The alliance’s XL Catlin Deep Ocean Survey will kick off with dives in Bermuda this month, using both manned and autonomous submersibles. Rogers says such increasingly sophisticated craft are giving us unprecedented access to the deep sea. “We see a great need to learn, and we now have the technology to do it.” Nekton’s ultimate aim is to diagnose the health of waters below 200 metres, to better inform policy decisions on protecting these habitats.
Tesla: accidents will get rarer THE first death in an autonomous car has occurred. According to the US road safety administration, Joshua Brown was killed in Florida in May after his Tesla Model S hit a truck while in autopilot mode. Brown was on a highway when the truck joined the road from a cross street.

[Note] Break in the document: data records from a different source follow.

theorem writePrbsChk_kept {s0 : State} {n : Nat} {v : Nat} {s : State} (hs : Kept s0 s) :
    Kept s0 (writePrbsChk n v s) := by
  unfold writePrbsChk
  try dsimp only
  repeat' first
    | with_reducible first
      | assumption | apply wr_kept | apply testSync_kept | apply loopRefuse_kept | apply putPrbs_kept
      | apply checkSync_kept | apply kept_ite | exact keptOpt_none | apply keptOpt_ite
    | simp only [kept_mk_iff]
    | split
    | with_reducible first
      | (apply kept_pair; assumption) | (apply kept_opt; assumption) | (apply kept_triple; assumption)

theorem execPrbsChkWrite_kept {s0 : State} {lane : Nat} {v : Nat} {s : State} (hs : Kept s0 s) :
    KeptO s0 (execPrbsChkWrite lane v s) := by
  unfold execPrbsChkWrite
  try dsimp only
  repeat' first
    | with_reducible first
      | assumption | apply ifOpen_kept | apply writePrbsChk_kept | apply keptO_next | apply keptO_ite
      | exact keptO_fault

theorem execPrbsLock_kept {s0 : State} {lane : Nat} {got : List Bool} {s : State} (hs : Kept s0 s) :
    KeptO s0 (execPrbsLock lane got s) := by
  unfold execPrbsLock
  try dsimp only
  repeat' first
    | with_reducible first
      | assumption | apply onUnit_kept | apply wr_kept | apply wrB_kept | apply keptO_next | apply keptO_ite
      | exact keptO_fault | apply kept_ite | exact keptOpt_none | apply keptOpt_ite
    | simp only [kept_mk_iff]
    | split
    | with_reducible first
      | (apply kept_pair; assumption) | (apply kept_opt; assumption) | (apply kept_triple; assumption)

theorem prbsCount_kept {s0 : State} {n : Nat} {bits : Nat} {errs : Nat} {s : State} (hs : Kept s0 s) :
    Kept s0 (prbsCount n bits errs s) := by
  unfold prbsCount
  try dsimp only
  repeat' first
    | with_reducible first
      | assumption | apply putLive_kept | apply countBy_kept | apply raise_kept | apply putPrbs_kept
      | apply kept_ite
    | simp only [kept_mk_iff]

theorem execPrbsLockLoss_kept {s0 : State} {lane : Nat} {bits : Nat} {e : BitErrs} {s : State} (hs : Kept s0 s) :
    KeptO s0 (execPrbsLockLoss lane bits e s) := by
  unfold execPrbsLockLoss
  try dsimp only
  repeat' first
    | with_reducible first
      | assumption | apply onUnit_kept | apply wr_kept | apply count_kept | apply putPrbs_kept
      | apply prbsCount_kept | apply keptO_next | apply keptO_ite | exact keptO_fault | apply kept_ite

theorem execPrbsErrThreshold_kept {s0 : State} {lane : Nat} {bits : Nat} {e : BitErrs} {s : State} (hs : Kept s0 s) :
    KeptO s0 (execPrbsErrThreshold lane bits e s) := by
  unfold execPrbsErrThreshold
  try dsimp only
  repeat' first
    | with_reducible first
      | assumption | apply onUnit_kept | apply prbsCount_kept | apply keptO_next | apply keptO_ite
      | exact keptO_fault | apply kept_ite
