-- ==== Sys2Proof/Laws/KeptClocking.lean ====
section
/-! SUPPORT. What the operations of Machine/Clocking.lean keep (`Kept`). -/

namespace Sys2Proof.Machine

theorem execClockDutyInvert_kept {s0 : State} {c : Nat} {d : Dir} {s : State} (hs : Kept s0 s) :
    KeptO s0 (execClockDutyInvert c d s) := by
  unfold execClockDutyInvert
  try dsimp only
  repeat' first
    | with_reducible first
      | assumption | apply onUnit_kept | apply wr_kept | apply wired_kept | apply keptO_next | apply keptO_ite
      | exact keptO_fault | apply kept_ite

theorem switchStart_kept {s0 : State} {c : Nat} {d : Dir} {s : State} (hs : Kept s0 s) :
    Kept s0 (switchStart c d s) := by
  unfold switchStart
  try dsimp only
  repeat' first
    | intro _
    | with_reducible first
      | assumption | apply switchOne_kept | apply kept_foldl

theorem clockLost_kept {s0 : State} {c : Nat} {d : Dir} {s : State} (hs : Kept s0 s) :
    Kept s0 (clockLost c d s) := by
  unfold clockLost
  try dsimp only
  repeat' first
    | with_reducible first
      | assumption | apply wr_kept | apply raise_kept | apply putCk_kept | apply putCkEntry_kept
      | apply borrowStart_kept | apply switchStart_kept | apply kept_ite
    | simp only [kept_mk_iff]

theorem execClockLaneQualified_kept {s0 : State} {e : ClockEnd} {x : ClockSensed} {s : State} (hs : Kept s0 s) :
    KeptO s0 (execClockLaneQualified e x s) := by
  unfold execClockLaneQualified
  try dsimp only
  repeat' first
    | with_reducible first
      | assumption | apply onUnit_kept | apply wr_kept | apply putCkEntry_kept | apply detectAll_kept
      | apply keptO_next | apply keptO_ite | exact keptO_fault | apply kept_ite
    | simp only [kept_mk_iff]

theorem execClockLaneLoss_kept {s0 : State} {e : ClockEnd} {x : ClockSensed} {s : State} (hs : Kept s0 s) :
    KeptO s0 (execClockLaneLoss e x s) := by
  unfold execClockLaneLoss
  try dsimp only
  repeat' first
    | with_reducible first
      | assumption | apply onUnit_kept | apply putCkEntry_kept | apply clockLost_kept | apply keptO_next
      | apply keptO_ite | exact keptO_fault | apply kept_ite
    | simp only [kept_mk_iff]

theorem swapHeld_kept {s0 : State} {c : Nat} {since : Nat} {s : State} (hs : Kept s0 s) :
    Kept s0 (swapHeld c since s) := by
  unfold swapHeld
  try dsimp only
  repeat' first
    | with_reducible first
      | assumption | apply putBob_kept | apply kept_ite
    | simp only [kept_mk_iff]

theorem slicesPass_kept {s0 : State} {c : Nat} {s : State} (hs : Kept s0 s) :
    Kept s0 (slicesPass c s) := by
  unfold slicesPass
  try dsimp only
  repeat' first
    | with_reducible first
      | assumption | apply syncCluster_kept | apply swapResume_kept

theorem switchDone_kept {s0 : State} {c : Nat} {d : Dir} {s : State} (hs : Kept s0 s) :
    Kept s0 (switchDone c d s) := by
  unfold switchDone
  try dsimp only
  repeat' first
    | with_reducible first
      | assumption | apply wr_kept | apply putCk_kept | apply lendSync_kept | apply steerOrHold_kept
      | apply swapHeld_kept | apply slicesPass_kept | apply kept_ite
    | simp only [kept_mk_iff]

theorem execSwitchoverComplete_kept {s0 : State} {c : Nat} {d : Dir} {s : State} (hs : Kept s0 s) :
    KeptO s0 (execSwitchoverComplete c d s) := by
  unfold execSwitchoverComplete
  try dsimp only
  repeat' first
    | intro _
    | with_reducible first
      | assumption | apply onUnit_kept | apply switchDone_kept | apply keptO_next | apply keptO_ite
      | exact keptO_fault | apply kept_ite | apply kept_foldl

theorem execSwitchoverLockExpiry_kept {s0 : State} {c : Nat} {d : Dir} {s : State} (hs : Kept s0 s) :
    KeptO s0 (execSwitchoverLockExpiry c d s) := by
  unfold execSwitchoverLockExpiry
  try dsimp only
  repeat' first
    | with_reducible first
      | assumption | apply onUnit_kept | apply putCk_kept | apply borrowStart_kept | apply clockDemand_kept
      | apply swapHeld_kept | apply slicesPass_kept | apply keptO_next | apply keptO_ite | exact keptO_fault
      | apply kept_ite
    | simp only [kept_mk_iff]

theorem lentLost_kept {s0 : State} {c : Nat} {d : Dir} {s : State} (hs : Kept s0 s) :
    Kept s0 (lentLost c d s) := by
  unfold lentLost
  try dsimp only
  repeat' first
    | with_reducible first
      | assumption | apply wr_kept | apply raise_kept | apply borrowEnd_kept | apply clockDemand_kept

theorem lentLostQuietly_kept {s0 : State} {c : Nat} {d : Dir} {s : State} (hs : Kept s0 s) :
    Kept s0 (lentLostQuietly c d s) := by
  unfold lentLostQuietly
  try dsimp only
  repeat' first
    | with_reducible first
      | assumption | apply wr_kept | apply raise_kept | apply borrowEnd_kept | apply clockDemand_kept

theorem pllUnlock_kept {s0 : State} {c : Nat} {d : Dir} {s : State} (hs : Kept s0 s) :
    Kept s0 (pllUnlock c d s) := by
  unfold pllUnlock
  try dsimp only
  repeat' first
    | with_reducible first
      | assumption | apply wr_kept | apply raise_kept | apply putCk_kept | apply borrowStart_kept
      | apply clockDemand_kept | apply lentLost_kept | apply lentLostQuietly_kept | apply kept_ite
    | simp only [kept_mk_iff]

theorem execPllUnlock_kept {s0 : State} {c : Nat} {d : Dir} {s : State} (hs : Kept s0 s) :
    KeptO s0 (execPllUnlock c d s) := by
  unfold execPllUnlock
  try dsimp only
  repeat' first
    | with_reducible first
      | assumption | apply onUnit_kept | apply pllUnlock_kept | apply keptO_next | apply keptO_ite
      | exact keptO_fault | apply kept_ite

theorem execPllRelock_kept {s0 : State} {c : Nat} {d : Dir} {s : State} (hs : Kept s0 s) :
    KeptO s0 (execPllRelock c d s) := by
  unfold execPllRelock
  try dsimp only
  repeat' first
    | with_reducible first
      | assumption | apply onUnit_kept | apply wr_kept | apply putCk_kept | apply standbySync_kept
      | apply keptO_next | apply keptO_ite | exact keptO_fault | apply kept_ite
    | simp only [kept_mk_iff]

theorem execBorrowComplete_kept {s0 : State} {c : Nat} {d : Dir} {s : State} (hs : Kept s0 s) :
    KeptO s0 (execBorrowComplete c d s) := by
  unfold execBorrowComplete
  try dsimp only
  repeat' first
    | with_reducible first
      | assumption | apply onUnit_kept | apply putCk_kept | apply swapHeld_kept | apply slicesPass_kept
      | apply keptO_next | apply keptO_ite | exact keptO_fault | apply kept_ite | exact keptOpt_none
      | apply keptOpt_ite
    | simp only [kept_mk_iff]
    | split
    | with_reducible first
      | (apply kept_pair; assumption) | (apply kept_opt; assumption) | (apply kept_triple; assumption)

theorem execHoldoverExpiry_kept {s0 : State} {c : Nat} {d : Dir} {s : State} (hs : Kept s0 s) :
    KeptO s0 (execHoldoverExpiry c d s) := by
  unfold execHoldoverExpiry
  try dsimp only
  repeat' first
    | intro _
    | with_reducible first
      | assumption | apply onUnit_kept | apply retrain_kept | apply keptO_next | apply keptO_ite
      | exact keptO_fault | apply kept_ite | apply kept_foldl

theorem execDenseReqResend_kept {s0 : State} {c : Nat} {d : Dir} {s : State} (hs : Kept s0 s) :
    KeptO s0 (execDenseReqResend c d s) := by
  unfold execDenseReqResend
  try dsimp only
  repeat' first
    | with_reducible first
      | assumption | apply onUnit_kept | apply putCk_kept | apply densePost_kept | apply keptO_next
      | apply keptO_ite | exact keptO_fault | apply kept_ite
    | simp only [kept_mk_iff]

theorem ckCmd_kept {s0 : State} {c : Nat} {op : Nat} {d : Dir} {refused : Bool} {start : State → State} {s : State} (hstart : ∀ y0, Kept s0 y0 → Kept s0 (start y0)) (hs : Kept s0 s) :
    Kept s0 (ckCmd c op d refused start s) := by
  unfold ckCmd
  try dsimp only
  repeat' first
    | intro _
    | with_reducible first
      | assumption | apply wr_kept | apply putCk_kept | apply hstart | apply kept_ite
    | simp only [kept_mk_iff]

theorem execCkToForwarded_kept {s0 : State} {c : Nat} {d : Dir} {s : State} (hs : Kept s0 s) :
    KeptO s0 (execCkToForwarded c d s) := by
  unfold execCkToForwarded
  try dsimp only
  repeat' first
    | intro _
    | with_reducible first
      | assumption | apply ifHas_kept | apply denseAsk_kept | apply ckCmd_kept | apply keptO_next
      | apply keptO_ite | exact keptO_fault

theorem execCkToFallback_kept {s0 : State} {c : Nat} {d : Dir} {s : State} (hs : Kept s0 s) :
    KeptO s0 (execCkToFallback c d s) := by
  unfold execCkToFallback
  try dsimp only
  repeat' first
    | with_reducible first
      | assumption | apply ifHas_kept | apply denseAsk_kept | apply ckCmd_kept | apply keptO_next
      | apply keptO_ite | exact keptO_fault

theorem execCkReturnOwn_kept {s0 : State} {c : Nat} {d : Dir} {s : State} (hs : Kept s0 s) :
    KeptO s0 (execCkReturnOwn c d s) := by
  unfold execCkReturnOwn
  try dsimp only
  repeat' first
    | intro _
    | with_reducible first
      | assumption | apply ifHas_kept | apply ckCmd_kept | apply keptO_next | apply keptO_ite | exact keptO_fault
    | simp only [id_eq]

theorem ckMoveOne_kept {s0 : State} {op : Nat} {d : Dir} {c : Nat} {s : State} (hs : Kept s0 s) :
    Kept s0 (ckMoveOne op d c s) := by
  unfold ckMoveOne
  try dsimp only
  repeat' first
    | intro _
    | with_reducible first
      | assumption | apply wr_kept | apply putRx_kept | apply putCk_kept | apply lendSync_kept | apply kept_ite
      | apply kept_foldl
    | simp only [kept_mk_iff]

theorem ckMove_kept {s0 : State} {c : Nat} {op : Nat} {d : Dir} {s : State} (hs : Kept s0 s) :
    Kept s0 (ckMove c op d s) := by
  unfold ckMove
  try dsimp only
  repeat' first
    | intro _
    | with_reducible first
      | assumption | apply wr_kept | apply putCk_kept | apply borrowEnd_kept | apply ckMoveOne_kept
      | apply kept_ite | apply kept_foldl | exact keptOpt_none | apply keptOpt_ite
    | simp only [kept_mk_iff]
    | split
    | with_reducible first
      | (apply kept_pair; assumption) | (apply kept_opt; assumption) | (apply kept_triple; assumption)

theorem execFallbackWaitExpiry_kept {s0 : State} {c : Nat} {d : Dir} {s : State} (hs : Kept s0 s) :
    KeptO s0 (execFallbackWaitExpiry c d s) := by
  unfold execFallbackWaitExpiry
  try dsimp only
  repeat' first
    | with_reducible first
      | assumption | apply onUnit_kept | apply ckMove_kept | apply keptO_next | apply keptO_ite
      | exact keptO_fault | apply kept_ite

theorem execCkOpComplete_kept {s0 : State} {c : Nat} {s : State} (hs : Kept s0 s) :
    KeptO s0 (execCkOpComplete c s) := by
  unfold execCkOpComplete
  try dsimp only
  repeat' first
    | with_reducible first
      | assumption | apply onUnit_kept | apply wr_kept | apply slicesPass_kept | apply ckMove_kept
      | apply keptO_next | apply keptO_ite | exact keptO_fault | apply kept_ite | exact keptOpt_none
      | apply keptOpt_ite
    | simp only [kept_mk_iff]
    | split
    | with_reducible first
      | (apply kept_pair; assumption) | (apply kept_opt; assumption) | (apply kept_triple; assumption)

end Sys2Proof.Machine
end

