theorem execTrnDown_kept {s0 : State} {k : Nat} {s : State} (hs : Kept s0 s) :
    KeptO s0 (execTrnDown k s) := by
  unfold execTrnDown
  try dsimp only
  repeat' first
    | with_reducible first
      | assumption | apply ifHas_kept | apply linkDown_kept | apply trnCmd_kept | apply keptO_next
      | apply keptO_ite | exact keptO_fault

theorem restartSpan_kept {s0 : State} {k : Nat} {sd : Side} {s : State} (hs : Kept s0 s) :
    Kept s0 (restartSpan k sd s) := by
  unfold restartSpan
  try dsimp only
  repeat' first
    | with_reducible first
      | assumption | apply detectEnter_kept | apply kept_ite

theorem execTrnRestart_kept {s0 : State} {k : Nat} {sd : Side} {s : State} (hs : Kept s0 s) :
    KeptO s0 (execTrnRestart k sd s) := by
  unfold execTrnRestart
  try dsimp only
  repeat' first
    | intro _
    | with_reducible first
      | assumption | apply ifHas_kept | apply trnCmd_kept | apply restartSpan_kept | apply keptO_next
      | apply keptO_ite | exact keptO_fault | apply kept_foldl

end Sys2Proof.Machine
end

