theorem hostWrite_kept {s0 : State} {addr : Nat} {v : Nat} {s : State} (hs : Kept s0 s) :
    Kept s0 (hostWrite addr v s) := by
  unfold hostWrite
  try dsimp only
  repeat' first
    | with_reducible first
      | assumption | apply syncEvents_kept | apply execClkEnWrite_kept | apply after_kept | apply storeReg_kept
      | apply writeBlock_kept | apply softReset_kept | apply kept_ite
    | simp only [kept_mk_iff]
    | split
    | with_reducible first
      | (apply kept_pair; assumption) | (apply kept_opt; assumption) | (apply kept_triple; assumption)

theorem holdAccess_kept {s0 : State} {a : HeldAccess} {s : State} (hs : Kept s0 s) :
    Kept s0 (holdAccess a s) := by
  unfold holdAccess
  try dsimp only
  repeat' first
    | with_reducible first
      | assumption
    | simp only [kept_mk_iff]

theorem execLoReadLatch_kept {s0 : State} {addr : Nat} {s : State} (hs : Kept s0 s) :
    KeptO s0 (execLoReadLatch addr s) := by
  unfold execLoReadLatch
  try dsimp only
  repeat' first
    | with_reducible first
      | assumption | apply answerWord_kept | apply hostRead_kept | apply holdAccess_kept | apply keptO_next
      | apply keptO_ite | exact keptO_fault | apply kept_ite

theorem execRegisterWrite_kept {s0 : State} {addr : Nat} {v : Nat} {s : State} (hs : Kept s0 s) :
    KeptO s0 (execRegisterWrite addr v s) := by
  unfold execRegisterWrite
  try dsimp only
  repeat' first
    | with_reducible first
      | assumption | apply hostWrite_kept | apply holdAccess_kept | apply keptO_next | apply keptO_ite
      | exact keptO_fault | apply kept_ite

end Sys2Proof.Machine
end

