theorem spiDone_kept {s0 : State} {isStatus : Bool} {reads : Bool} {r : Nat × List Nat × State} (hr : Kept s0 r.2.2) :
    Kept s0 (spiDone isStatus reads r) := by
  unfold spiDone
  try dsimp only
  repeat' first
    | with_reducible first
      | assumption | apply wr_kept | apply putPort_kept | apply spiAnswer_kept | apply kept_ite
    | simp only [kept_mk_iff]

theorem spiFrame_kept {s0 : State} {op : Nat} {quad : Bool} {addr : Nat} {data : List Nat} {crc : Nat} {n : Nat} {isStatus : Bool} {reads : Bool} {act : State → Nat × List Nat × State} {s : State} (hact : ∀ y0, Kept s0 y0 → Kept s0 (act y0).2.2) (hs : Kept s0 s) :
    Kept s0 (spiFrame op quad addr data crc n isStatus reads act s) := by
  unfold spiFrame
  try dsimp only
  repeat' first
    | intro _
    | with_reducible first
      | assumption | apply bump_kept | apply freshOut_kept | apply spiDone_kept | apply hact | apply kept_ite

theorem singleOnly_kept {s0 : State} {addr : Nat} {n : Nat} {s : State} {r : Nat × List Nat × State} (hs : Kept s0 s) (hr : Kept s0 r.2.2) :
    Kept s0 (singleOnly addr n s r).2.2 := by
  unfold singleOnly
  try dsimp only
  repeat' first
    | with_reducible first
      | assumption | apply freeWords_kept | apply kept_ite | apply kept_ite2 | apply kept_ite3

theorem execSpiWrite_kept {s0 : State} {quad : Bool} {addr : Nat} {data : Nat} {crc : Nat} {s : State} (hs : Kept s0 s) :
    KeptO s0 (execSpiWrite quad addr data crc s) := by
  unfold execSpiWrite
  try dsimp only
  repeat' first
    | intro _
    | with_reducible first
      | assumption | apply portWrite_kept | apply spiFrame_kept | apply singleOnly_kept | apply keptO_next
      | apply keptO_ite | exact keptO_fault

theorem execSpiRead_kept {s0 : State} {quad : Bool} {addr : Nat} {crc : Nat} {late : Bool} {s : State} (hs : Kept s0 s) :
    KeptO s0 (execSpiRead quad addr crc late s) := by
  unfold execSpiRead
  try dsimp only
  repeat' first
    | intro _
    | with_reducible first
      | assumption | apply portRead_kept | apply spiFrame_kept | apply singleOnly_kept | apply keptO_next
      | apply keptO_ite | exact keptO_fault

theorem execSpiWriteBlock_kept {s0 : State} {quad : Bool} {addr : Nat} {data : List Nat} {crc : Nat} {s : State} (hs : Kept s0 s) :
    KeptO s0 (execSpiWriteBlock quad addr data crc s) := by
  unfold execSpiWriteBlock
  try dsimp only
  repeat' first
    | intro _
    | with_reducible first
      | assumption | apply portWrite_kept | apply spiFrame_kept | apply keptO_next | apply keptO_ite
      | exact keptO_fault | apply kept_ite
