-- ==== Sys2Proof/Laws/SamePatterns.lean ====
section
/-! SUPPORT. What the operations of Machine/Patterns.lean leave as it is (`Same`). -/

namespace Sys2Proof.Machine

theorem genTick_same {M : Nat} {s0 : State} {s : State} {n : Nat} {sd : Side} (hM : Sub 0x10000 M) (hs : Same M s0 s) :
    Same M s0 (genTick s n sd) := by
  unfold genTick
  try dsimp only
  repeat' first
    | intro _
    | with_reducible first
      | assumption | exact hM.of (by decide) | apply sameMk | exact Or.inl (hM.bit (by decide)) | exact Or.inr rfl
    | simp only [same_mk_iff]
    | with_reducible first
      | apply putTx_same | apply same_ite | exact sameOpt_none | apply sameOpt_ite
    | split
    | with_reducible first
      | (apply same_pair; assumption) | (apply same_opt; assumption) | (apply same_triple; assumption)

theorem genTicks_same {M : Nat} {s0 : State} {s : State} (hM : Sub 0x10000 M) (hs : Same M s0 s) :
    Same M s0 (genTicks s) := by
  unfold genTicks
  try dsimp only
  repeat' first
    | intro _
    | with_reducible first
      | assumption | exact hM.of (by decide)
    | with_reducible first
      | apply genTick_same | apply same_foldl

end Sys2Proof.Machine
end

Unable to pick out the white truck against the bright sky, the self-driving system failed to brake. Florida police found a DVD player in the car, but it is not known if Brown
was watching a movie at the time. Tesla said the accident was a tragic loss. “As more real-world miles accumulate and the software logic accounts for rare events, the probability of injury will keep decreasing,” it said in a statement. The fatality will raise tough questions about the safety of semi-autonomous cars but should not be seen as an indictment, says Hussein Dia of Swinburne University of Technology in Australia.